Alexander Schmolck <··········@gmail.com> writes:

> Gareth McCaughan <················@pobox.com> writes:
>
>> Peter Seibel wrote:
>> 
>> > Here's a fairly simple yet efficient algorithm for shuffling lists,
>> > based on a post from comp.lang.functional by Ben Rudiak-Gould. It
>> > should produce a perfect shuffle.
>> > 
>> >   (defun shuffle-list (list)
>> >     "Return a shuffled copy of list. Based on a post by Ben
>> >   Rudiak-Gould in comp.lang.functional, Message-ID:
>> >   <··································@4ax.com>"
>> >     (if (or (null list) (null (cdr list)))
>> >         list
>> >         (let (heads tails)
>> >           (dolist (item list (nconc (shuffle-list heads) (shuffle-list tails)))
>> >             (if (zerop (random 2))
>> >                 (push item heads)
>> >                 (push item tails))))))
>> 
>> Impossible. It only ever uses coin-flips -- (RANDOM 2) -- and it
>> uses only a finite number of them,
>
> Maybe I'm missing something, but I think that's incorrect (the number is
> potentially infinite as this is in fact not an algorithm in the proper sense
> -- it's not guranteed to terminate).
>
> There is another bug though -- contrary to the docstring, it doesn't always
> return a copy.

Ah, you mean in the case where it's called with a one-element list? Good point.

-Peter

-- 
Peter Seibel           * ·····@gigamonkeys.com
Gigamonkeys Consulting * http://www.gigamonkeys.com/
Practical Common Lisp  * http://www.gigamonkeys.com/book/

From: Christian Haselbach
Subject: Re: list of numbers in randomised order - prg. struggles at large (~10^5) numbers
Date: Sun, 26 Mar 2006 16:43:14 +0000
Message-ID: <e06gb4$8gn$1@online.de>

Alexander Schmolck schrieb:
> Gareth McCaughan <················@pobox.com> writes:
> 
> 
>>Peter Seibel wrote:
>>
>>
>>>Here's a fairly simple yet efficient algorithm for shuffling lists,
>>>based on a post from comp.lang.functional by Ben Rudiak-Gould. It
>>>should produce a perfect shuffle.
>>>
>>>  (defun shuffle-list (list)
>>>    "Return a shuffled copy of list. Based on a post by Ben
>>>  Rudiak-Gould in comp.lang.functional, Message-ID:
>>>  <··································@4ax.com>"
>>>    (if (or (null list) (null (cdr list)))
>>>        list
>>>        (let (heads tails)
>>>          (dolist (item list (nconc (shuffle-list heads) (shuffle-list tails)))
>>>            (if (zerop (random 2))
>>>                (push item heads)
>>>                (push item tails))))))
>>
>>Impossible. It only ever uses coin-flips -- (RANDOM 2) -- and it
>>uses only a finite number of them,
> 
> 
> Maybe I'm missing something, but I think that's incorrect (the number is
> potentially infinite as this is in fact not an algorithm in the proper sense
> -- it's not guranteed to terminate).

The definitions for algorithm that I know of do not require termination. 
I have a hard time understanding the above let-dolist combination, but 
looking at the Haskell implementation in the referenced posting, it is 
not guaranteed to terminate. The propability for getting a 
non-terminating run is 0, but they do exist.

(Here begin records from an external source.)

-- ==== Sys2Proof/Decode.lean ====
section
/-! DEFINITION. The command decoder and encoder, from 30_encoding.md R70 to R75. -/

namespace Sys2Proof

/-- Why a command word is no command (30_encoding.md R74). -/
inductive Illegal where
  /-- Bits 27:24 are not 0. -/
  | reservedZ
  /-- `op` is 6..15. -/
  | reservedOp
  /-- A bit of `arg` that the command does not use is 1. -/
  | nonzeroArg
  /-- QCELL with a cell index of 1000..1023. -/
  | cellRange
  /-- Not the four bytes of a command word (the byte-lane view of 20_memory.md R53 only). -/
  | byteCount
  deriving DecidableEq, Repr

/-- `op`, bits 31:28 (30_encoding.md R70). -/
def opField (w : Word) : BitVec 4 := w.extractLsb' 28 4

/-- `z`, bits 27:24 (30_encoding.md R70). -/
def zField (w : Word) : BitVec 4 := w.extractLsb' 24 4

/-- `arg`, bits 23:0 (30_encoding.md R70). -/
def argField (w : Word) : BitVec 24 := w.extractLsb' 0 24

/-- `Decode` of 30_encoding.md R73, total on all 2^32 words. The order of its tests is the rule's. -/
def decodeWord (w : Word) : Except Illegal Instr :=
  if zField w ≠ 0#4 then .error .reservedZ
  else if opField w = 0#4 then
    if argField w = 0#24 then .ok .nop else .error .nonzeroArg
  else if opField w = 1#4 then
    .ok (.matchRgb (w.extractLsb' 16 8) (w.extractLsb' 8 8) (w.extractLsb' 0 8))
  else if opField w = 2#4 then
    if w.extractLsb' 4 20 = 0#20 then .ok (.setbg (w.extractLsb' 0 4)) else .error .nonzeroArg
  else if opField w = 3#4 then
    if argField w = 0#24 then .ok .bgsel else .error .nonzeroArg
  else if opField w = 4#4 then
    if w.extractLsb' 10 14 ≠ 0#14 then .error .nonzeroArg
    else if (w.extractLsb' 0 10).toNat < Config.cellCount then .ok (.qcell (w.extractLsb' 0 10))
    else .error .cellRange
  else if opField w = 5#4 then
    if argField w = 0#24 then .ok .convert else .error .nonzeroArg
  else .error .reservedOp

/-- The word of a command (30_encoding.md R75). -/
def encode : Instr → Word
  | .nop => 0x00000000#32
  | .matchRgb r g b => 0x10#8 ++ r ++ g ++ b
  | .setbg k => 0x2000000#28 ++ k
  | .bgsel => 0x30000000#32
  | .qcell c => 0x100000#22 ++ c
  | .convert => 0x50000000#32

/-- A register word on byte lanes: bits 7:0 at the lowest address (20_memory.md R53). -/
def bytesOfWord (w : Word) : List Byte :=
  [w.extractLsb' 0 8, w.extractLsb' 8 8, w.extractLsb' 16 8, w.extractLsb' 24 8]

/-- The decoder on bytes as a platform lays a command word on byte lanes (20_memory.md R53). Every command is one
32-bit word (30_encoding.md R70), so any other number of bytes is no command. -/
def decodeBytes : List Byte → Except Illegal Instr
  | [b0, b1, b2, b3] => decodeWord (b3 ++ b2 ++ b1 ++ b0)
  | _ => .error .byteCount

/-- The command word whose lowest `nbits` bits are those of `w` and whose other bits are 0. -/
def tableWord (nbits w : Nat) : Word := BitVec.ofNat 32 (w % 2 ^ nbits)

/-- The instruction the decoder reads from an opcode-table word: none where it is illegal, or longer than a
command word. -/
def decodeTableWord (nbits w : Nat) : Option Instr :=
  if nbits ≤ 32 then (decodeBytes (bytesOfWord (tableWord nbits w))).toOption else none

end Sys2Proof
end

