/-! ### setGridH -/

@[simp] theorem State.setGridH_pal (v : Word) : (s.setGridH v).pal = s.pal := rfl
@[simp] theorem State.setGridH_pix (v : Word) : (s.setGridH v).pix = s.pix := rfl
@[simp] theorem State.setGridH_bmp (v : Word) : (s.setGridH v).bmp = s.bmp := rfl
@[simp] theorem State.setGridH_scr (v : Word) : (s.setGridH v).scr = s.scr := rfl
@[simp] theorem State.setGridH_col (v : Word) : (s.setGridH v).col = s.col := rfl
@[simp] theorem State.setGridH_bg (v : Word) : (s.setGridH v).bg = s.bg := rfl
@[simp] theorem State.setGridH_idx (v : Word) : (s.setGridH v).idx = s.idx := rfl
@[simp] theorem State.setGridH_pend (v : Word) : (s.setGridH v).pend = s.pend := rfl
@[simp] theorem State.setGridH_busy (v : Word) : (s.setGridH v).busy = s.busy := rfl
@[simp] theorem State.setGridH_done (v : Word) : (s.setGridH v).done = s.done := rfl
@[simp] theorem State.setGridH_fault (v : Word) : (s.setGridH v).fault = s.fault := rfl
@[simp] theorem State.setGridH_ovr (v : Word) : (s.setGridH v).ovr = s.ovr := rfl
@[simp] theorem State.setGridH_bgValid (v : Word) : (s.setGridH v).bgValid = s.bgValid := rfl
@[simp] theorem State.setGridH_ie (v : Word) : (s.setGridH v).ie = s.ie := rfl
@[simp] theorem State.setGridH_err (v : Word) : (s.setGridH v).err = s.err := rfl
@[simp] theorem State.setGridH_errInfo (v : Word) : (s.setGridH v).errInfo = s.errInfo := rfl
@[simp] theorem State.setGridH_gridW (v : Word) : (s.setGridH v).gridW = s.gridW := rfl
@[simp] theorem State.setGridH_gridH (v : Word) : (s.setGridH v).gridH = v.setWidth 16 := rfl
@[simp] theorem State.setGridH_rst (v : Word) : (s.setGridH v).rst = s.rst := rfl
@[simp] theorem State.setGridH_agenda (v : Word) : (s.setGridH v).agenda = s.agenda := rfl
@[simp] theorem State.setGridH_replies (v : Word) : (s.setGridH v).replies = s.replies := rfl
@[simp] theorem State.setGridH_busyLeft (v : Word) : (s.setGridH v).busyLeft = s.busyLeft := rfl
@[simp] theorem State.setGridH_draws (v : Word) : (s.setGridH v).draws = s.draws := rfl
@[simp] theorem State.setGridH_bufDraw (v : Word) : (s.setGridH v).bufDraw = s.bufDraw := rfl

/-! ### withPending -/

@[simp] theorem State.withPending_pal (w : Word) : (s.withPending w).pal = s.pal := rfl
@[simp] theorem State.withPending_pix (w : Word) : (s.withPending w).pix = s.pix := rfl
@[simp] theorem State.withPending_bmp (w : Word) : (s.withPending w).bmp = s.bmp := rfl
@[simp] theorem State.withPending_scr (w : Word) : (s.withPending w).scr = s.scr := rfl
@[simp] theorem State.withPending_col (w : Word) : (s.withPending w).col = s.col := rfl
@[simp] theorem State.withPending_bg (w : Word) : (s.withPending w).bg = s.bg := rfl
@[simp] theorem State.withPending_idx (w : Word) : (s.withPending w).idx = s.idx := rfl
@[simp] theorem State.withPending_pend (w : Word) : (s.withPending w).pend = w := rfl
@[simp] theorem State.withPending_busy (w : Word) : (s.withPending w).busy = true := rfl
@[simp] theorem State.withPending_done (w : Word) : (s.withPending w).done = false := rfl
@[simp] theorem State.withPending_fault (w : Word) : (s.withPending w).fault = s.fault := rfl
@[simp] theorem State.withPending_ovr (w : Word) : (s.withPending w).ovr = s.ovr := rfl
@[simp] theorem State.withPending_bgValid (w : Word) : (s.withPending w).bgValid = s.bgValid := rfl
@[simp] theorem State.withPending_ie (w : Word) : (s.withPending w).ie = s.ie := rfl
@[simp] theorem State.withPending_err (w : Word) : (s.withPending w).err = s.err := rfl
@[simp] theorem State.withPending_errInfo (w : Word) : (s.withPending w).errInfo = s.errInfo := rfl
@[simp] theorem State.withPending_gridW (w : Word) : (s.withPending w).gridW = s.gridW := rfl
@[simp] theorem State.withPending_gridH (w : Word) : (s.withPending w).gridH = s.gridH := rfl
@[simp] theorem State.withPending_rst (w : Word) : (s.withPending w).rst = s.rst := rfl
@[simp] theorem State.withPending_agenda (w : Word) : (s.withPending w).agenda = s.agenda := rfl
@[simp] theorem State.withPending_replies (w : Word) : (s.withPending w).replies = s.replies := rfl
@[simp] theorem State.withPending_busyLeft (w : Word) : (s.withPending w).busyLeft = 0 := rfl
@[simp] theorem State.withPending_draws (w : Word) : (s.withPending w).draws = s.draws := rfl
@[simp] theorem State.withPending_bufDraw (w : Word) : (s.withPending w).bufDraw = s.bufDraw := rfl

However, the runs should tend to use about n*log(n) coin-flips, 
considering that the splitting into two sublists is most likely to 
result in nearly equally long lists. Therefore, every permutation might 
be possible, but some are very unlikely to get, assuming that we need 
n^2 coin-flips to get every combination, as Gareth pointed out.

Ciao Christian

From: Gareth McCaughan
Subject: Re: list of numbers in randomised order - prg. struggles at large (~10^5) numbers
Date: Fri, 07 Apr 2006 00:14:41 +0000
Message-ID: <87odzeuu23.fsf@g.mccaughan.ntlworld.com>

Alexander Schmolck wrote (several days ago; I've been busy...):

> Gareth McCaughan <················@pobox.com> writes:
> 
>> Peter Seibel wrote:
>> 
>>> Here's a fairly simple yet efficient algorithm for shuffling lists,
>>> based on a post from comp.lang.functional by Ben Rudiak-Gould. It
>>> should produce a perfect shuffle.
>>> 
>>>   (defun shuffle-list (list)
>>>     "Return a shuffled copy of list. Based on a post by Ben
>>>   Rudiak-Gould in comp.lang.functional, Message-ID:
>>>   <··································@4ax.com>"
>>>     (if (or (null list) (null (cdr list)))
>>>         list
>>>         (let (heads tails)
>>>           (dolist (item list (nconc (shuffle-list heads) (shuffle-list tails)))
>>>             (if (zerop (random 2))
>>>                 (push item heads)
>>>                 (push item tails))))))
>> 
>> Impossible. It only ever uses coin-flips -- (RANDOM 2) -- and it
>> uses only a finite number of them,
> 
> Maybe I'm missing something, but I think that's incorrect (the number is
> potentially infinite as this is in fact not an algorithm in the proper sense
> -- it's not guranteed to terminate).

Hm. You're right; I misread the code. In fact, all that's
necessary to break my argument is for the number of coin-flips
used not to be bounded. I should have written "uses only a
bounded number of them"; if I'd been careful about that,
perhaps I'd have checked my reading of the code more
carefully! Apologies to anyone who was foolish enough to
believe me.

But, indeed, this one isn't guaranteed to terminate -- though,
with an idealized RNG, it would terminate with probability 1.

-- 
Gareth McCaughan
.sig under construc

From: Marcin 'Qrczak' Kowalczyk
Subject: Re: list of numbers in randomised order - prg. struggles at large (~10^5) numbers
Date: Sun, 26 Mar 2006 16:09:35 +0000
Message-ID: <87slp5nq68.fsf@qrnik.zagroda>

Peter Seibel <·····@gigamonkeys.com> writes:

> Here's a fairly simple yet efficient algorithm for shuffling lists,
> based on a post from comp.lang.functional by Ben Rudiak-Gould. It
> should produce a perfect shuffle.

I compared it with the classic algorithm: pick a random element below
n, swap it with (n-1)th, decrement n, loop. On a 10-element sequence
the nice algorithm was 3 times slower than the classic, on 100 elements -
5 times slower, on 1000 elements - 8 times slower, on 10000 elements -
9 times slower, on 100000 elements - 11 times slower.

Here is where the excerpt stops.